One strength at our plant lies in listening to and adapting alongside client R&D teams. Contract development and custom synthesis regularly begin with an inquiry about a unique derivative or tighter impurity limit. Instead of applying a one-size-fits-all approach, our synthetic chemists use real-world project experience to anticipate bottlenecks and suggest alternate approaches. This partnership has driven multiple improvements to our bulk 3-bromo-5-fluoropyridine-2-carboxylic acid—such as milled forms with improved dissolution rates or batches tailored for continuous processing needs. The history of BFPC acid on our lines demonstrates that genuine discussion and nimble process adjustment yield real improvements—not just to cost but to feasibility of making the next medical, diagnostic, or agrochemical breakthrough. Timely exchange of technical data shortens project cycles and encourages broader, more creative applications of the compound.

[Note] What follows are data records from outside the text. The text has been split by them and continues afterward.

-- ==== Sys2Proof/Machine/Step.lean ====
section
/-! DEFINITION. One step of the machine: the next event of the host, served to completion (00_scope.md R9, 20_memory.md R60).
There is no program counter and no fetch (10_state.md R36): a program is the list of the host's transactions, and a command is a
write to `CMD`. -/

namespace Sys2Proof.Machine

/-- One step. -/
def step (s : State) : Host.Outcome State Fault Refusal := serveNext s

/-- The state whose very next step executes the command byte `w`: the host's next event is the write of `w` to `CMD`. Every command is
one byte (30_encoding.md R90), so `nbits` is 8 and the bits above it do not exist. -/
def State.withFetchWord (s : State) (_nbits w : Nat) : State := queueCommand (BitVec.ofNat 8 w) s

end Sys2Proof.Machine
end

As a manufacturing partner, we see our role as extending far beyond simply supplying an intermediate in a drum and waiting for reorders. The practical chemistry behind 3-bromo-5-fluoropyridine-2-carboxylic acid evolves continuously. Each new large-scale application, each request for a novel downstream transformation, feeds back directly into process engineering, analytical control, and logistics. This feedback loop—between producers and real users—underpins real advancements in both synthetic chemistry and operational efficiency. Looking ahead, demands for greener chemistry, higher selectivity, and fewer steps in complex molecule assembly will continue. Our daily attention to process economy, waste minimization, and scale-up support directly reflects needs voiced by customers developing the medicines and crop solutions of tomorrow.
Every kilogram of 3-bromo-5-fluoropyridine-2-carboxylic acid leaving our plant represents more than a product; it stands for rigor, problem-solving, and cooperative problem-solving that starts long before a catalyst stirs in a customer’s reactor. Experience grounds every decision we make about specification limits, documentation, packaging, and technical support. Meeting that challenge rewards everyone throughout the supply chain—no matter where tomorrow’s molecules may lead.